▸ The data
■ ■ ■ ■ ■ ■ ■
/-- ILLEGAL_OPCODE: a word whose major or minor opcode is not assigned, decoded in the order of R161; an assigned pair is no such word. (DESIGN CHOICE: notes/assumptions/20.md.) -/
def execIllegalOpcode (h : Hdr) (maj min : BitVec 6) (s00 : State) : Res :=
  let n := h.sp.val
  let s0 := s00.endData n
  match majorOf maj.toNat min.toNat with
  | some (_, true) => .next s00
  | k =>
    if !s0.issuable n ((s0.sp n).waiting == .word h maj min) then .next s0
    else
      let s := s0.updSp n fun y => { y with waiting := .none }
      if !(s.sp n).holds (s.sp n).pc then
        let t := s.wantLine n
        .next (if (t.sp n).finish.isSome then t else t.updSp n fun y => { y with waiting := .word h maj min })
      else
        match k with
        | some (c, _) =>
          if c = .prv && (s.sp n).cmd.priv != 2 then .next (s.fault n 0x05 0 0)
          else if !c.allowed (spKind n) then .next (s.fault n 0x02 0 0)
          else .next (s.fault n 0x01 0 0)
        | none => .next (s.fault n 0x01 0 0)

end Sys2Proof.Machine
end

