/-- s with the staging of a MOV-class instruction gone on with (R233): what has come goes to its slot, what is missing is asked for; a read that fails
stops the instruction before its first element, and a poisoned granule stays so. -/
def State.stageMov (s : State) (sp : Nat) (m : Mov) (p : InProg) : Option InProg × State :=
  let tiles := if p.staged.isEmpty then m.tileStage.map fun g => (tileKey g, some (s.tileBytes (64 * g) 64)) else []
  let here := p.fetched.filter fun e => m.memStage.contains e.1
  let staged := p.staged ++ tiles ++ here.filterMap fun e => if e.2.1 = 0 then some (e.1, some e.2.2) else if e.2.1 = 3 then some (e.1, none) else none
  let q := { p with staged := staged, fetched := [] }
  let rest := m.memStage.filter fun g => !(staged.any fun e => e.1 = g)
  let bad := match here.find? fun e => !([0, 3].contains e.2.1) with
    | some e => some (faultOf e.2.1, 64 * e.1)
    | none => rest.findSome? fun g => (s.granFault sp g).map fun c => (c, 64 * g)
  match bad with
  | some f => (none, s.stopData sp q (some f))
  | none =>
    let t := s.updSp sp fun y => { y with prog := some q }
    if rest.isEmpty then (some { q with stagedAll := true }, t)
    else (none, if s.noReads sp then t else t.askGrans sp rest)

/-- s with a MOV-class instruction in progress going on at its first incomplete element (R239, R241, R242). -/
def State.contMov (s : State) (sp : Nat) (sample : Bool) : State :=
  match (s.sp sp).prog with
  | none => s
  | some p =>
    if p.closed.isSome then s.endData sp
    else
      match s.movOf p.insn with
      | none => s
      | some (_, m) =>
        if m.stage.isEmpty || p.stagedAll then s.movGo sp m p sample
        else
          match s.stageMov sp m p with
          | (some q, t) => t.movGo sp m q true
          | (none, t) => t

/-- A MOV-class instruction of spout sp as it starts: no element done, its events sampled (R243). -/
def State.movBegin (s : State) (h : Hdr) (i : Instr) (m : Mov) : InProg :=
  let sp := h.sp.val
  { s.begin h i with ub := m.ub, total := m.count * m.ub / 8, half := decide (sp < 32) && s.flag F.SLC_CFG_HALFIE sp,
                     full := decide (sp < 32) && s.flag F.SLC_CFG_FULLIE sp }

/-- s with a channel's progress registers at the start of an instruction. -/
def State.movClear (s : State) (sp : Nat) : State :=
  if sp < 32 then ((s.wr F.SLC_IPC_PC sp (s.sp sp).pc).wr F.SLC_ELEMS_ELEMS sp 0).wr F.SLC_BYTES_BYTES sp 0 else s

/-- s with a MOV-class instruction in progress. -/
def State.inProgress (s : State) (sp : Nat) (p : InProg) : State := s.updSp sp fun y => { y with prog := some p }

/-- s with a MOV-class instruction issued (R563, R233, R234, R243): its checks, its move unit and staging slot, and its first elements. -/
def State.movIssue (s : State) (i : Instr) : State :=
  match s.movOf i with
  | none => s
  | some (h, m) =>
    let sp := h.sp.val
    let x := s.sp sp
    match m.fault with
    | some (c, a) => s.fault sp c a 0
    | none =>
      if x.tx.isSome && m.mems.any (fun o => o.isMem && s.isRemote o.base) then s.txBars sp 0x0D
      else
        match s.acquire sp [uMOV] with
        | none => s.queueFor sp [uMOV] i
        | some s1 =>
          let p := s.movBegin h i m
          let start := fun (t : State) => (t.inProgress sp p).contMov sp true
          let s2 := s1.movClear sp
          if m.stage.isEmpty || s2.holdsStaging sp then start s2
          else
            match s2.freeStaging with
            | some k => if s2.sluice.waiters.isEmpty then start (s2.takeStaging sp k) else s2.queueStaging sp i
            | none => s2.queueStaging sp i

/-- What a MOV-class instruction names and does to memory. -/
def movUse (specs : List (BitVec 4)) (descs : List (BitVec 2)) (gs : List (BitVec 4)) (ps : List (BitVec 3)) (writes : Bool) : Use :=
  { sels := [], names := (specs.map fun o => if o.getLsbD 3 then 64 else 16 + o.toNat) ++ (descs.map fun d => 32 + d.toNat) ++
      (gs.map fun g => g.toNat) ++ (ps.map fun p => 40 + p.toNat), specs := specs.map fun o => o.toNat, reads := true, writes := writes, all := true }

/-- s with a MOV-class instruction decoded and run, or gone on with. -/
def State.movExec (s : State) (h : Hdr) (i : Instr) (u : Use) : State :=
  s.dataExec h i .mov u (fun t => t.movIssue i) fun t => t.contMov h.sp.val false

/-- MOVE (R224). -/
def execMove (h : Hdr) (f : FormD) (s : State) : Res :=
  .next (s.movExec h (.move h f) (movUse [f.od, f.oa] [f.dd, f.da] [] [] true))
/-- GATHER (R228). -/
def execGather (h : Hdr) (f : FormD) (s : State) : Res :=
  .next (s.movExec h (.gather h f) (movUse [f.od, f.oa, f.ob] [f.dd, f.da, f.db] [] [] true))
/-- SCATTER (R229). -/
def execScatter (h : Hdr) (f : FormD) (s : State) : Res :=
  .next (s.movExec h (.scatter h f) (movUse [f.od, f.oa, f.ob] [f.dd, f.da, f.db] [] [] true))
/-- FILL (R230). -/
def execFill (h : Hdr) (f : FormD) (s : State) : Res :=
  .next (s.movExec h (.fill h f) { movUse [f.od] [f.dd] [f.gx] [] true with reads := false })
/-- CMP (R231). -/
def execCmp (h : Hdr) (f : FormD) (s : State) : Res :=
  .next (s.movExec h (.cmp h f) (movUse [f.oa, f.ob] [f.da, f.db] [f.gx] [f.px] false))
/-- PACK (R225). -/
def execPack (h : Hdr) (f : FormD) (s : State) : Res :=
  .next (s.movExec h (.pack h f) (movUse [f.od, f.oa] [f.dd, f.da] [] [] true))

end Sys2Proof.Machine
end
■ ■ ■ ■ ■ ■ ■
Which lines in the records above contain the string "movBegin"? Copy each one.

▸ Solved exercise
def State.movBegin (s : State) (h : Hdr) (i : Instr) (m : Mov) : InProg :=
          let p := s.movBegin h i m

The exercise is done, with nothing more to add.